Notice, pause, and redirect. 

 

The part of us that gets strengthened is the part we most frequently express, the part we most practice, the one we feed. 

 

Notice.  Practice awareness; become conscious of when fear is in the driver’s seat. A good indication of this would be any negative reaction we have aimed at ourselves, others, or circumstances.  Examples include feelings of judgement, blame, criticism, frustration, anger, worry, self-doubt, shame, etc.   

 

Pause.  Maybe it’s three deep breaths, focusing on the sensation of the air moving through your nostrils and filling your belly, and out again.  Maybe it is a mindful moment, becoming very present by attending to details of things you can see, hear, touch, or taste.  This softens the grip of our fear-based brain, interrupting our autopilot responses, and allows us to access our essential self. 

 

Redirect.  Ask yourself: In this situation, who do I want to be? Invite your wiser self to be in command.

 

What would it be like if we all practiced living and making decisions from a place of deepened access to our own light and inner knowing?

 

In 1943, American psychologist Abraham Maslow introduced his hierarchy of needs, a framework for understanding human motivation.

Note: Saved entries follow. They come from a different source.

-- ==== Sys2Proof/Tests/Slice0.lean ====
section
/-! SUPPORT. The model's own tests. Expected values come from the vectors of 95_test_vectors.md (named W… and T-…) or from
the encoding tables of 30_encoding.md; and, for each statement with hypotheses, a witness that meets them. -/

namespace Sys2Proof.Tests

open Sys2Proof.Machine

/-! ## WellFormed: each check refuses an ill-formed term -/

theorem test_wf_accepts : OperandFields.wf .xyn { x := some 15, y := some 15, n := some 15 } = true := by decide
theorem test_wf_refuses_missing_field : OperandFields.wf .xkk { x := some 0 } = false := by decide
theorem test_wf_refuses_extra_field : OperandFields.wf .none { n := some 0 } = false := by decide
theorem test_wf_refuses_wide_x : OperandFields.wf .x { x := some 16 } = false := by decide
theorem test_wf_refuses_wide_y : OperandFields.wf .xy { x := some 0, y := some 16 } = false := by decide
theorem test_wf_refuses_wide_n : OperandFields.wf .xyn { x := some 0, y := some 0, n := some 16 } = false := by decide
theorem test_wf_refuses_wide_kk : OperandFields.wf .xkk { x := some 0, kk := some 256 } = false := by decide
theorem test_wf_refuses_wide_nnn : OperandFields.wf .nnn { nnn := some 4096 } = false := by decide

/-! ## Decoding: a word written out bit by bit from the pattern of R74, for every row -/

theorem test_decode_cls : decode 0b0000000011100000#16 = .instr .cls := by decide
theorem test_decode_ret : decode 0b0000000011101110#16 = .instr .ret := by decide
theorem test_decode_jp : decode 0b0001101010111100#16 = .instr (.jp 0xABC) := by decide
theorem test_decode_call : decode 0b0010010000000001#16 = .instr (.call 0x401) := by decide
theorem test_decode_se_imm : decode 0b0011001101000010#16 = .instr (.seVxKK 3 0x42) := by decide
theorem test_decode_sne_imm : decode 0b0100001101000010#16 = .instr (.sneVxKK 3 0x42) := by decide
theorem test_decode_se_reg : decode 0b0101000100100000#16 = .instr (.seVxVy 1 2) := by decide
theorem test_decode_ld_imm : decode 0b0110101000101111#16 = .instr (.ldVxKK 0xA 0x2F) := by decide
theorem test_decode_add_imm : decode 0b0111000111111110#16 = .instr (.addVxKK 1 0xFE) := by decide
theorem test_decode_ld_reg : decode 0b1000000100100000#16 = .instr (.ldVxVy 1 2) := by decide
theorem test_decode_or : decode 0b1000000100100001#16 = .instr (.or 1 2) := by decide
theorem test_decode_and : decode 0b1000000100100010#16 = .instr (.and 1 2) := by decide
theorem test_decode_xor : decode 0b1000000100100011#16 = .instr (.xor 1 2) := by decide
theorem test_decode_add_reg : decode 0b1000101010110100#16 = .instr (.addVxVy 0xA 0xB) := by decide
theorem test_decode_sub : decode 0b1000000100100101#16 = .instr (.sub 1 2) := by decide
theorem test_decode_shr : decode 0b1000000100100110#16 = .instr (.shr 1 2) := by decide
theorem test_decode_subn : decode 0b1000000100100111#16 = .instr (.subn 1 2) := by decide
theorem test_decode_shl : decode 0b1000000100101110#16 = .instr (.shl 1 2) := by decide
theorem test_decode_sne_reg : decode 0b1001000100100000#16 = .instr (.sneVxVy 1 2) := by decide
theorem test_decode_ld_i : decode 0b1010001011110001#16 = .instr (.ldI 0x2F1) := by decide
theorem test_decode_jp_v0 : decode 0b1011001100000001#16 = .instr (.jpV0 0x301) := by decide
theorem test_decode_rnd : decode 0b1100000100001111#16 = .instr (.rnd 1 0x0F) := by decide
theorem test_decode_drw : decode 0b1101000100100011#16 = .instr (.drw 1 2 3) := by decide
theorem test_decode_skp : decode 0b1110010110011110#16 = .instr (.skp 5) := by decide
theorem test_decode_sknp : decode 0b1110010110100001#16 = .instr (.sknp 5) := by decide
theorem test_decode_ld_from_dt : decode 0b1111001100000111#16 = .instr (.ldVxDT 3) := by decide
theorem test_decode_ld_key : decode 0b1111001000001010#16 = .instr (.ldVxK 2) := by decide
theorem test_decode_ld_to_dt : decode 0b1111001100010101#16 = .instr (.ldDTVx 3) := by decide
theorem test_decode_ld_to_st : decode 0b1111001100011000#16 = .instr (.ldSTVx 3) := by decide
theorem test_decode_add_i : decode 0b1111001000011110#16 = .instr (.addIVx 2) := by decide
theorem test_decode_ld_font : decode 0b1111001100101001#16 = .instr (.ldFVx 3) := by decide
theorem test_decode_ld_bcd : decode 0b1111101000110011#16 = .instr (.ldBVx 0xA) := by decide
theorem test_decode_store_block : decode 0b1111001001010101#16 = .instr (.ldMemVx 2) := by decide
theorem test_decode_load_block : decode 0b1111001001100101#16 = .instr (.ldVxMem 2) := by decide

/-- T-DEC-1 to T-DEC-4: words that no row matches. -/
theorem test_decode_unknown :
    [0x01E0, 0x5121, 0x8AB8, 0x9AB1, 0xE19F, 0xF0FF, 0xF000, 0x800F].all
      (fun w : Word => decide (decode w = .unknown w)) = true := by decide

/-- The encoder writes the same words. -/
theorem test_encode : (encode (.drw 1 2 3), encode (.ldBVx 0xA), encode (.jp 0xABC)) = (0xD123#16, 0xFA33#16, 0x1ABC#16) := by
  decide

/-- The table word goes through memory's byte order. -/
theorem test_decode_table_word : decodeTableWord 16 0x8AB4 = some (.addVxVy 0xA 0xB) := by decide

/-- R79: the assembly text. -/
theorem test_assembly : (instrText (.drw 1 2 3), instrText (.jpV0 0x30A)) = ("DRW V1, V2, 0x3", "JP V0, 0x30A") := by decide

/-! ## One step on a small state -/

/-- The word `w` placed at PC after reset (or at `f`'s PC), and one step. -/
def runAt (w : Nat) (f : State → State) : Option State :=
  match step ((f State.reset).withFetchWord 16 w) with
  | .next t => some t
  | .fault _ => none
  | .refused _ => none

/-- One command of the port from a state. -/
def runCommand (c : Command) (s : State) : Option State :=
  match step (s.setEnv { s.env with script := [c] }) with
  | .next t => some t
  | .fault _ => none
  | .refused _ => none

/-- The word `w` placed at PC, and one STEP with the given inputs. -/
def runWith (p : Inputs) (w : Nat) (f : State → State) : Option State :=
  runCommand (.step (some p)) ((f State.reset).withFetchWord 16 w)

/-- Registers V1 and V2. -/
def v12 (a b : Byte) (s : State) : State := (s.setV 1 a).setV 2 b

/-- V1 and VF after a step. -/
def v1f (o : Option State) : Option (Byte × Byte) := o.map fun t => (t.getV 1, t.getV 0xF)

/-- T-CLS-1. -/
theorem test_cls : (runAt 0x00E0 fun s => (s.setFb (xorCell 0 9 3 true)).setV 0xF 5).map (fun t => (t.fb, t.getV 0xF)) =
    some (0, 5) := by decide +kernel
/-- T-RET-1, T-RET-2. -/
theorem test_ret : (runAt 0x00EE fun s => (s.push 0x206).setPc 0x30A).map (fun t => (t.sp, t.pc)) = some (0, 0x206) := by
  decide
theorem test_ret_empty : (runAt 0x00EE fun s => s.setPc 0x30A).map (fun t => (t.sp, t.pc)) = some (0, 0x30C) := by decide
/-- T-JP-1. -/
theorem test_jp : (runAt 0x1ABC id).map (·.pc) = some 0xABC := by decide
/-- T-CALL-3, T-CALL-2. -/
theorem test_call : (runAt 0x2400 fun s => s.setPc 0xFFE).map (fun t => (t.stack[0], t.sp, t.pc)) =
    some (0x000, 1, 0x400) := by decide
theorem test_call_full : (runAt 0x2400 fun s => { s.setPc 0x300 with sp := 16 }).map
    (fun t => (t.sp, t.pc)) = some (16, 0x302) := by decide
/-- T-SE-1, T-SE-3. -/
theorem test_se_imm : (runAt 0x3342 fun s => s.setV 3 0x42).map (·.pc) = some 0x204 := by decide
theorem test_se_imm_wrap : (runAt 0x3000 fun s => s.setPc 0xFFE).map (·.pc) = some 0x002 := by decide
/-- T-SNE-1, T-SNE-2. -/
theorem test_sne_imm : (runAt 0x4342 fun s => s.setV 3 0x41).map (·.pc) = some 0x204 := by decide
theorem test_sne_imm_equal : (runAt 0x4342 fun s => s.setV 3 0x42).map (·.pc) = some 0x202 := by decide
/-- T-SEXY-1, T-SEXY-2. -/
theorem test_se_reg : (runAt 0x5120 (v12 7 7)).map (·.pc) = some 0x204 := by decide
theorem test_se_reg_differ : (runAt 0x5120 (v12 7 8)).map (·.pc) = some 0x202 := by decide
/-- T-LD-1. -/
theorem test_ld_imm : (runAt 0x6A2F id).map (·.getV 0xA) = some 0x2F := by decide
/-- T-ADDI-1. -/
theorem test_add_imm : (runAt 0x7003 fun s => (s.setV 0 0xFE).setV 0xF 0x55).map (fun t => (t.getV 0, t.getV 0xF)) =
    some (0x01, 0x55) := by decide
/-- T-LD-2. -/
theorem test_ld_reg : (runAt 0x8010 fun s => s.setV 1 0x33).map (·.getV 0) = some 0x33 := by decide
/-- T-OR-1, T-AND-1, T-XOR-1. -/
theorem test_or : v1f (runAt 0x8121 fun s => (v12 0xF0 0x0C s).setV 0xF 0x77) = some (0xFC, 0x77) := by decide
theorem test_and : v1f (runAt 0x8122 (v12 0xF0 0x3C)) = some (0x30, 0) := by decide
theorem test_xor : v1f (runAt 0x8123 (v12 0xF0 0x3C)) = some (0xCC, 0) := by decide
/-- T-ADD-1, T-ADD-6. -/
theorem test_add_reg : v1f (runAt 0x8124 (v12 0xFF 0x01)) = some (0x00, 1) := by decide
theorem test_add_reg_from_vf : v1f (runAt 0x81F4 fun s => (s.setV 1 0x10).setV 0xF 0xF5) = some (0x05, 1) := by decide
/-- T-SUB-3, T-SUB-4. -/
theorem test_sub_equal : v1f (runAt 0x8125 (v12 0x07 0x07)) = some (0x00, 0) := by decide
theorem test_sub_into_vf : v1f (runAt 0x8F15 fun s => (s.setV 1 0x04).setV 0xF 0x09) = some (0x04, 1) := by decide
/-- T-SHR-1, T-SHR-4. -/
theorem test_shr : v1f (runAt 0x8126 (v12 0x81 0x00)) = some (0x40, 1) := by decide
theorem test_shr_into_vf : v1f (runAt 0x8F06 fun s => s.setV 0xF 0x02) = some (0x00, 0x01) := by decide
/-- T-SUBN-1, T-SUBN-2. -/
theorem test_subn : v1f (runAt 0x8127 (v12 0x03 0x05)) = some (0x02, 1) := by decide
theorem test_subn_borrow : v1f (runAt 0x8127 (v12 0x05 0x03)) = some (0xFE, 0) := by decide
/-- T-SHL-1, T-SHL-3. -/
theorem test_shl : v1f (runAt 0x812E (v12 0x81 0xFF)) = some (0x02, 1) := by decide
theorem test_shl_into_vf : v1f (runAt 0x8F0E fun s => s.setV 0xF 0x81) = some (0x00, 0x02) := by decide
/-- T-SNEXY-1, T-SNEXY-2. -/
theorem test_sne_reg : (runAt 0x9120 (v12 7 8)).map (·.pc) = some 0x204 := by decide
theorem test_sne_reg_same : (runAt 0x9440 id).map (·.pc) = some 0x202 := by decide
/-- T-LDI-1. -/
theorem test_ld_i : (runAt 0xA2F0 fun s => s.setI 0xFFFF).map (·.i) = some 0x02F0 := by decide
/-- T-JPV0-2, T-JPV0-3. -/
theorem test_jp_v0_wrap : (runAt 0xBFFF fun s => s.setV 0 0xFF).map (·.pc) = some 0x0FE := by decide
theorem test_jp_v0_only : (runAt 0xB123 fun s => s.setV 1 0x40).map (·.pc) = some 0x123 := by decide
/-- T-RND-1. -/
theorem test_rnd : (runWith ⟨0, 0xA7⟩ 0xC10F id).map (·.getV 1) = some 0x07 := by decide
/-- T-DRW-3, T-DRW-8. -/
theorem test_drw_wrap : (runAt 0xD012 fun s =>
      ((((s.writeByte 0x300 0xC0).writeByte 0x301 0xC0).setI 0x300).setV 0 63).setV 1 31).map
    (fun t => (cellAt t.fb 63 31, cellAt t.fb 0 31, cellAt t.fb 63 0, cellAt t.fb 0 0, cellAt t.fb 1 0, t.getV 0xF)) =
      some (true, true, true, true, false, 0) := by decide +kernel
theorem test_drw_from_vf : (runAt 0xDF11 fun s => (((s.writeByte 0x300 0x80).setI 0x300).setV 0xF 5).setV 1 2).map
    (fun t => (t.fb, t.getV 0xF)) = some (BitVec.twoPow 2048 133, 0) := by decide +kernel
/-- T-SKP-1, T-SKP-3. -/
theorem test_skp : (runWith ⟨0x0080, 0⟩ 0xE59E fun s => s.setV 5 0x07).map (·.pc) = some 0x204 := by decide
theorem test_skp_masked : (runWith ⟨0x0004, 0⟩ 0xE59E fun s => s.setV 5 0x12).map (·.pc) = some 0x204 := by decide
/-- T-SKNP-1, T-SKNP-2. -/
theorem test_sknp : (runWith ⟨0xFF7F, 0⟩ 0xE5A1 fun s => s.setV 5 0x07).map (·.pc) = some 0x204 := by decide
theorem test_sknp_held : (runWith ⟨0x0080, 0⟩ 0xE5A1 fun s => s.setV 5 0x07).map (·.pc) = some 0x202 := by decide
/-- T-DT-1, T-DT-2, T-ST-S-1. -/
theorem test_ld_from_dt : (runAt 0xF307 fun s => s.setDt 0x3C).map (·.getV 3) = some 0x3C := by decide
theorem test_ld_to_dt : (runAt 0xF315 fun s => s.setV 3 0x3C).map (·.dt) = some 0x3C := by decide
theorem test_ld_to_st : (runAt 0xF318 fun s => s.setV 3 0x05).map (fun t => (t.st, t.out.audioValid)) =
    some (0x05, false) := by decide
/-- T-WAIT-1, and T-WAIT-4 after it. -/
theorem test_ld_key : (runAt 0xF20A id).map (fun t => (t.latch, t.pc, t.waiting, t.waitReg, t.getV 2)) =
    some (some 2, 0x202, true, 2, 0) := by decide
theorem test_key_delivered : ((runAt 0xF20A id).bind (runCommand (.key 0xB))).map
    (fun t => (t.getV 2, t.latch, t.pc)) = some (0x0B, none, 0x202) := by decide
/-- T-ADDI-I-2, T-ADDI-I-3. -/
theorem test_add_i_not_masked : (runAt 0xF21E fun s => (s.setI 0x0FFF).setV 2 1).map (·.i) = some 0x1000 := by decide
theorem test_add_i_wrap : (runAt 0xF21E fun s => (s.setI 0xFFFF).setV 2 1).map (·.i) = some 0x0000 := by decide
/-- T-FONT-1, T-FONT-2. -/
theorem test_ld_font : (runAt 0xF329 fun s => s.setV 3 0x1A).map (·.i) = some 0x082 := by decide
theorem test_ld_font_f : (runAt 0xF329 fun s => s.setV 3 0xFF).map (·.i) = some 0x09B := by decide
/-- T-BCD-6. -/
theorem test_ld_bcd_wrap : (runAt 0xF033 fun s => (s.setV 0 0x7B).setI 0x0FFF).map
    (fun t => (t.readByte 0xFFF, t.readByte 0x000, t.readByte 0x001, t.i)) = some (1, 2, 3, 0x0FFF) := by decide
/-- T-ST-1. -/
theorem test_store_block : (runAt 0xF255 fun s => ((v12 2 3 s).setV 0 1).setI 0x400).map
    (fun t => (t.mem, t.i)) = some ([(0x200, 0xF2), (0x201, 0x55), (0x400, 1), (0x401, 2), (0x402, 3)], 0x400) := by decide
/-- T-LDM-1. -/
theorem test_load_block : (runAt 0xF265 fun s =>
      (((s.writeByte 0x300 2).writeByte 0x301 5).writeByte 0x302 4).setI 0x300 |>.setV 3 9).map
    (fun t => (t.getV 0, t.getV 1, t.getV 2, t.getV 3)) = some (2, 5, 4, 9) := by decide

/-- T-CYC-1: the fetch wraps. -/
theorem test_fetch_wraps : (runAt 0x6012 fun s => s.setPc 0xFFF).map (fun t => (t.getV 0, t.pc)) = some (0x12, 0x001) := by
  decide
/-- T-CYC-2. -/
theorem test_decode_miss : (runAt 0x0123 id).map (fun t => (t.pc, t.out.decodeMiss, t.out.missWord)) =
    some (0x202, true, 0x0123) := by decide
/-- T-WAIT-2. -/
theorem test_step_while_waiting : ((runAt 0xF20A id).bind (runCommand (.step none))).map (fun t => (t.pc, t.latch)) =
    some (0x202, some 2) := by decide
/-- T-TICK-1, T-TICK-2. -/
theorem test_tick : (runCommand .tick ((State.reset.setDt 2).setSt 1)).map
    (fun t => (t.dt, t.st, t.out.audioValid, t.out.audioPause)) = some (1, 0, true, true) := by decide
theorem test_tick_at_zero : (runCommand .tick State.reset).map (fun t => (t.dt, t.st, t.out.audioPause)) =
    some (0, 0, true) := by decide
/-- T-LOAD-1. -/
theorem test_load : (runCommand (.load [0x12, 0x34]) State.reset).map (fun t => (t.mem, t.out.loadOk, t.pc)) =
    some ([(0x200, 0x12), (0x201, 0x34)], true, 0x200) := by decide
/-- T-RST-1. -/
theorem test_reset : (runCommand .reset ((State.reset.setLatch (some 3)).writeByte 0x300 7)).map
    (fun t => (t.latch, t.pc, t.mem)) = some (none, 0x200, []) := by decide

/-- From reset with nothing placed the first STEP meets the UNKNOWN word 0x0000 (log 3). -/
theorem test_first_step_of_empty_memory : State.reset.fetch = 0x0000 ∧ decode State.reset.fetch = .unknown 0x0000 := by decide

/-! ## Witnesses: for each statement of the obligations with hypotheses, a state and operands that meet them together -/

/-- The reset state with a word where the next STEP fetches it. -/
def placed (w : Nat) : State := State.reset.withFetchWord 16 w

/-- A state whose environment issues `c` next. -/
def issuing (c : Command) (s : State) : State := s.setEnv { s.env with script := [c] }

In the model, Maslow posited that at a base level we are all driven by a need for survival starting with meeting our physiological needs (like food & sleep), and once those needs are met we evolve to a need for safety (which includes money & resources) all the way to the final level of self-actualization (to reach and express our full potential).  However, what most of us don’t know is later in life, Maslow himself questioned whether this was the final stage, and turned his attention towards what he called transcendence

 

Transcendence is an elevated state of being.  It is a state of oneness where we transcend ourselves, and “I” becomes “we”.  It is an experience that can leave us feeling transformed, alive, and connected to something beyond the self.  Maslow considered it to be the highest level of striving in human life. 

 

When “I” becomes “we”, we meet ourselves in the extraordinary. 

 

So, my invitation to us all is to ask ourselves, “Who do I want to be?”  And maybe, if we met ourselves in the extraordinary, the world would not be crying.